For short transfers, the splicing can terminate in the Splice call. In this case, the application is informed by an appropriate return code and the splice context is released.

The application uses the Unsplice command to release the splicing context after termination notification or when it wants to abort the splice, such as on timeout or application shut-down. The Unsplice request specifies the two connections and it returns the number of bytes forwarded in each direction.

In the kernel, the splicing is established if the connections are in the ESTABLISHED or CLOSE_WAIT states. Upon splicing, the two TCP sockets are assigned new data_ready, write_space, error_report, and state_change handlers and a new inet_stream_ops data structure, with the recvmsg, sendmsg, and poll entries replaced.

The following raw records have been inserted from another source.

theorem recordFault_stsChange {i : Instr} (h : MaySetSts i 1) (fd : FaultDesc) (s : State) :
    StsChange i s.sts (recordFault fd s).sts := by
  rw [recordFault_sts]
  split
  · exact .of_or h s.sts
  · exact .of_eq rfl

theorem trap_stsChange {i : Instr} (h : MaySetSts i 2) (fw : Word) (ctx : Ctx) (s : State) :
    StsChange i s.sts (trap fw ctx s).sts := by
  obtain ⟨-, -, -, -, -, -, -, -, hsame | hiopf, -⟩ := trap_spec fw ctx s
  · exact .of_eq hsame
  · rw [hiopf]
    exact .of_or h s.sts

/-- A reference sets no bit but NXM, where its fault carries that condition, and, if it may trap, IOPF (R262, R268). -/
theorem ReferenceEnd.stsChange {i : Instr} {isProbe : Bool} {m : MapSel} {k : Kind} {va : VAddr} {ctx : Ctx}
    {s t : State} (hnxm : MaySetSts i 1) (hiopf : isProbe = false → MaySetSts i 2)
    (h : ReferenceEnd isProbe m k va ctx s (.next t)) : StsChange i s.sts t.sts := by
  cases h with
  | answered r0 => exact .of_eq rfl
  | faulted addr c =>
    cases isProbe with
    | true => exact recordFault_stsChange hnxm _ s
    | false => exact (recordFault_stsChange hnxm _ s).trans (trap_stsChange (hiopf rfl) ..)
  | installed m' ppn wperm status => exact .of_eq (by simp)

theorem writeUbr_sts (selAc ldUbr : Bool) (cab pab : BitVec 3) (ubp : Ppn) (s : State) :
    (writeUbr selAc ldUbr cab pab ubp s).sts = s.sts := by
  cases selAc <;> cases ldUbr <;> simp [writeUbr]

theorem plainUpdate_stsChange (i : Instr) (s : State) : StsChange i s.sts (plainUpdate i s).sts := by
  cases i with
  | sweep => exact .of_or (n := 0) rfl s.sts
  | clrSts mask =>
    refine .of_mayClear (.inr ⟨mask, rfl⟩) fun n hn => ?_
    rw [plainUpdate, clearSts_getLsbD] at hn
    exact Bool.and_elim_left hn
  | wrUbr => exact .of_eq (writeUbr_sts ..)
  | _ => exact .of_eq (by simp [plainUpdate])

theorem runCommand_stsChange {i : Instr} {legal : Bool} {f : State → Result} {s t : State}
    (hf : f (beginCommand s) = .next t → StsChange i (beginCommand s).sts t.sts)
    (ht : runCommand legal f s = .next t) : StsChange i s.sts t.sts := by
  obtain hsame | he := runCommand_unchanged_or_effect ht
  · exact .of_eq (hsame.2.2 .sts (by simp))
  · exact hf he

theorem runCommand_reference_stsChange {i : Instr} {isProbe : Bool} {m : MapSel} {k : Kind} {va : VAddr} {ctx : Ctx}
    (hnxm : MaySetSts i 1) (hiopf : isProbe = false → MaySetSts i 2) {f : State → Result}
    (hf : ∀ u, ReferenceEnd isProbe m k va ctx u (f u)) {s t : State} (ht : runCommand true f s = .next t) :
    StsChange i s.sts t.sts :=
  runCommand_stsChange (fun he => (he ▸ hf (beginCommand s)).stsChange hnxm hiopf) ht

/-- No instruction sets or clears a bit of STS but those R241 names. -/
theorem exec_stsChange {i : Instr} {s t : State} (ht : exec i s = .next t) : StsChange i s.sts t.sts := by
  by_cases hx : ∃ m k va ctx, i = .xlate m k va ctx
  · obtain ⟨m, k, va, ctx, rfl⟩ := hx
    exact runCommand_reference_stsChange (.inl ⟨m, k, va, ctx, rfl⟩) (fun _ => ⟨m, k, va, ctx, rfl⟩)
      (xlateEffect_ends m k va ctx) ht
  by_cases hp : ∃ m k va ctx, i = .probe m k va ctx
  · obtain ⟨m, k, va, ctx, rfl⟩ := hp
    exact runCommand_reference_stsChange (.inr ⟨m, k, va, ctx, rfl⟩) (by simp) (probeEffect_ends m k va ctx) ht
  by_cases hr : i = .reset
  · subst hr
    cases ht
    exact .of_mayClear (.inl rfl) (by simp [pagerReset])
  push Not at hx hp
  rw [exec_eq_plainUpdate hx hp hr] at ht
  refine runCommand_stsChange ?_ ht
  rintro ⟨⟩
  exact plainUpdate_stsChange i (beginCommand s)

The new data_ready and write_space handlers, invoked when data and ACKs are received, perform most of the data forwarding. Packet forwarding is started at end of the Splice call and it is driven by data and ACK packet arrivals on the two connections. Forwarding never stalls except for KeepCopy transfers when the amount of data forwarded and not read reaches max2cache. In this case, forwarding is restarted at the end of recvmsg.

For lower overheads, the TCP checksum is computed incrementally, from the old value, when forwarding an entire packet; it is computed from scratch only when forwarding a fraction of the packet, as it might occur at the beginning and the end of splicing.

The recvmsg and sendmsg handlers in the new inet_stream_ops are replaced with error-returning handlers when the corresponding operations are not permitted for the spliced socket. For instance, in bidirectional splicing, both handlers are replaced for both sockets. For unidirectional splicing, write is not permitted for the destination socket, and read is not permitted for the source socket unless splicing with KeepCopy.

For KeepCopy, the application uses the read system call, supported by the recvmsg handler, to retrieve the forwarded data. A local copy is created by cloning the packets, i.e., the sk_buff's, and adding them to a list in the splice descriptor of the source socket. The new poll returns a POLLIN event when the local copy reaches the specified minimum input size (min2read) or when no more data is to be forwarded. The new recvmsg of the source socket transfers the data from the cloned sk_buff's to the application buffer.

Using the mechanism in Squid. The original Squid 2.4 implementation handles cache misses as follows. The http module reads from a server connection in a 85KByte buffer allocated on the call stack. The data is transferred to the store module, which copies it in 4KByte memory blocks and notifies the client-side module of the new data arrival. The client-side processes the reply, generating the HTTP headers. If it can fill a 4KByte block, it copies data from the store into a send buffer, and it registers for a ready-to-write notification on the client socket. When the notification is received, the block is written, the completion routine updates the state, and the client registers to receive the next block from the store.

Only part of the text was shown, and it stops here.